In general image recognition problems, discriminative information often lies in local image patches. For example, most human identity information exists in the image patches containing human faces. The same situation stays in medical images as well. “Bodypart identity” of a transversal slice-which bodypart the slice comes from-is often indicated by local image information, e.g., a cardiac slice and an aorta arch slice are only differentiated by the mediastinum region. In this work, we design a multi-stage deep learning framework for image classification and apply it on bodypart recognition. Specifically, the proposed framework aims at: 1) discover the local regions that are discriminative and non-informative to the image classification problem, and 2) learn a image-level classifier based on these local regions. We achieve these two tasks by the two stages of learning scheme, respectively. In the pre-train stage, a convolutional neural network (CNN) is learned in a multi-instance learning fashion to extract the most discriminative and and non-informative local patches from the training slices. In the boosting stage, the pre-learned CNN is further boosted by these local patches for image classification. The CNN learned by exploiting the discriminative local appearances becomes more accurate than those learned from global image context. The key hallmark of our method is that it automatically discovers the discriminative and non-informative local patches through multi-instance deep learning. Thus, no manual annotation is required. Our method is validated on a synthetic dataset and a large scale CT dataset. It achieves better performances than state-of-the-art approaches, including the standard deep CNN.
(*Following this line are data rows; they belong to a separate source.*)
-- ==== Sys2Proof/Tests/Slice0.lean ====
section
/-! SUPPORT. Tests on fixed values, each expected result from spec/ (named in the test's comment), and
for each statement with hypotheses a state and operands that meet them (`witness_…`). -/

namespace Sys2Proof.Tests

open Machine

/-! ## Helpers -/

/-- What `f` sees after one call, if the call answers a next state. -/
def after {α : Type} (c : Transaction) (s : State) (f : State → α) : Option α :=
  match step (s.present c) with
  | .next t => some (f t)
  | _ => none

/-- Why one call is refused, if it is. -/
def refusalOf (c : Transaction) (s : State) : Option Refusal :=
  match step (s.present c) with
  | .refused r => some r
  | _ => none

/-- FX inside a frame of content `p`, with an accumulator value. -/
def fxAt (st : FxState) (p : List Byte) (crc : Byte) : State :=
  { State.reset with
    fxState := st, fxLen := p.length, fxCrc := crc
    payload := p.zipIdx.map fun x => (x.2, x.1) }

/-- PD inside a message of opcode `'V'`. -/
def pdAt (st : PdState) : State := { State.reset with pdState := st, pdOpcode := 0x56 }

/-- PD inside a string of content `cs`. -/
def strAt (st : PdState) (cs : List Byte) : State :=
  { pdAt st with
    pdHasString := true, pdStrlen := cs.length, str := cs.zipIdx.map fun x => (x.2, x.1) }

/-- The frame window after `#V:0af5\r\n` (95_test_vectors.md FX-1). -/
def frameV : State :=
  { State.reset with
    payload := [(0, 0x56), (1, 0x00)], fxLen := 1, fxHasId := true, fxId := 10
    fxClaimed := 0xF5, fxCrc := 0xF5, frameOpen := true }

/-- The message window after the message `V[7]` (95_test_vectors.md BLK-2). -/
def messageV7 : State :=
  { State.reset with
    pdOpcode := 0x56, args := (Vector.replicate 12 (0 : Int16Bits)).set 0 7, pdArgc := 1, pdAcc := 7
    msgOpen := true }

/-- The transaction selects this operation in these states. -/
def Decodes (fx : FxState) (pd : PdState) (t : Transaction) (i : Instr) : Prop :=
  (decode fx pd t).toOption = some i

/-! ## Operands are checked (WellFormed) -/

/-- One ill-formed term for each check of `Instr.wellFormed`, with the byte just outside the class
or one of another class of the same state. -/
theorem test_wellFormed_refuses_fx :
    [Instr.fxStartSkip 0x23, .fxPayEol 0x0B, .fxPayAppend 0x3A, .fxPayAppend 0x0D, .fxPayAppend 0x0A,
     .fxId1Hex 0x67, .fxId1Bad 0x78, .fxId1Bad 0x30, .fxId2Hex 0x41, .fxId2Bad 0x66, .fxCk1Hex 0x2F,
     .fxCk1Bad 0x39, .fxCk2Hex 0x3A, .fxCk2Bad 0x61, .fxDum2Bad 0x78, .fxDum3Bad 0x78, .fxDum4Bad 0x78,
     .fxCrBad 0x0D, .fxLfBad 0x0A].all (fun i => !i.wellFormed) = true := by decide

theorem test_wellFormed_refuses_pd :
    [Instr.pdOpOpcode 0x5F, .pdOpBad 0x3F, .pdBeBad 0x5B, .pdBeBad 0x00, .pdValDigit 0x3A,
     .pdValBad 0x2D, .pdValBad 0x35, .pdValBad 0x22, .pdDigDigit 0x2F, .pdDigBad 0x30,
     .pdDcbDigit 0x2C, .pdDcbBad 0x39, .pdDcbBad 0x2C, .pdDcbBad 0x5D, .pdStrChar 0x22, .pdStrChar 0x7E,
     .pdStrBad 0x22, .pdStrBad 0x20, .pdCbBad 0x2C, .pdCbBad 0x5D, .pdEndBad 0x00].all
      (fun i => !i.wellFormed) = true := by decide

theorem test_wellFormed_refuses_crc :
    [Instr.crcStart .fx 0, .crcUpdate .fx 0, .crcUpdaten .fx [0x23] 1, .crcUpdaten .host [0x23] 2,
     .crcFinalize .fx, .crcCompute [0x23] 0].all (fun i => !i.wellFormed) = true := by decide

/-! ## Decoding: words written out from 30_encoding.md R88 and R93 -/

theorem test_decode_awaitStart :
    Decodes .awaitStart .waitOpcode (.fxStep 0b00100011) .fxStartHash ∧
    Decodes .awaitStart .waitOpcode (.fxStep 0b01111010) (.fxStartSkip 0x7A) := by
  unfold Decodes; decide

theorem test_decode_awaitPayloadOrMetadata :
    Decodes .awaitPayloadOrMetadata .waitOpcode (.fxStep 0b00111010) .fxPayColon ∧
    Decodes .awaitPayloadOrMetadata .waitOpcode (.fxStep 0b00001101) (.fxPayEol 0x0D) ∧
    Decodes .awaitPayloadOrMetadata .waitOpcode (.fxStep 0b00001010) (.fxPayEol 0x0A) ∧
    Decodes .awaitPayloadOrMetadata .waitOpcode (.fxStep 0b00100011) (.fxPayAppend 0x23) := by
  unfold Decodes; decide

theorem test_decode_awaitId :
    Decodes .awaitIdChar1 .waitOpcode (.fxStep 0b01111000) .fxId1X ∧
    Decodes .awaitIdChar1 .waitOpcode (.fxStep 0b01100001) (.fxId1Hex 0x61) ∧
    Decodes .awaitIdChar1 .waitOpcode (.fxStep 0b01000001) (.fxId1Bad 0x41) ∧
    Decodes .awaitIdChar2 .waitOpcode (.fxStep 0b00111001) (.fxId2Hex 0x39) ∧
    Decodes .awaitIdChar2 .waitOpcode (.fxStep 0b01111000) (.fxId2Bad 0x78) := by
  unfold Decodes; decide

theorem test_decode_awaitChecksum :
    Decodes .awaitChecksum1 .waitOpcode (.fxStep 0b01100110) (.fxCk1Hex 0x66) ∧
    Decodes .awaitChecksum1 .waitOpcode (.fxStep 0b00001101) (.fxCk1Bad 0x0D) ∧
    Decodes .awaitChecksum2 .waitOpcode (.fxStep 0b00110101) (.fxCk2Hex 0x35) ∧
    Decodes .awaitChecksum2 .waitOpcode (.fxStep 0b01000111) (.fxCk2Bad 0x47) := by
  unfold Decodes; decide

theorem test_decode_awaitDummy :
    Decodes .awaitDummy2 .waitOpcode (.fxStep 0b01111000) .fxDum2X ∧
    Decodes .awaitDummy2 .waitOpcode (.fxStep 0b00110000) (.fxDum2Bad 0x30) ∧
    Decodes .awaitDummy3 .waitOpcode (.fxStep 0b01111000) .fxDum3X ∧
    Decodes .awaitDummy3 .waitOpcode (.fxStep 0b00001101) (.fxDum3Bad 0x0D) ∧
    Decodes .awaitDummy4 .waitOpcode (.fxStep 0b01111000) .fxDum4X ∧
    Decodes .awaitDummy4 .waitOpcode (.fxStep 0b01011000) (.fxDum4Bad 0x58) := by
  unfold Decodes; decide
[1]  Oded Maron,et al.  Multiple-Instance Learning for Natural Scene Classification , 1998, ICML.

[2]  Ronald M. Summers,et al.  Anatomy-specific classification of medical images using deep convolutional nets , 2015, 2015 IEEE 12th International Symposium on Biomedical Imaging (ISBI).

[3]  Ronan Collobert,et al.  From image-level to pixel-level labeling with Convolutional Networks , 2014, 2015 IEEE Conference on Computer Vision and Pattern Recognition (CVPR).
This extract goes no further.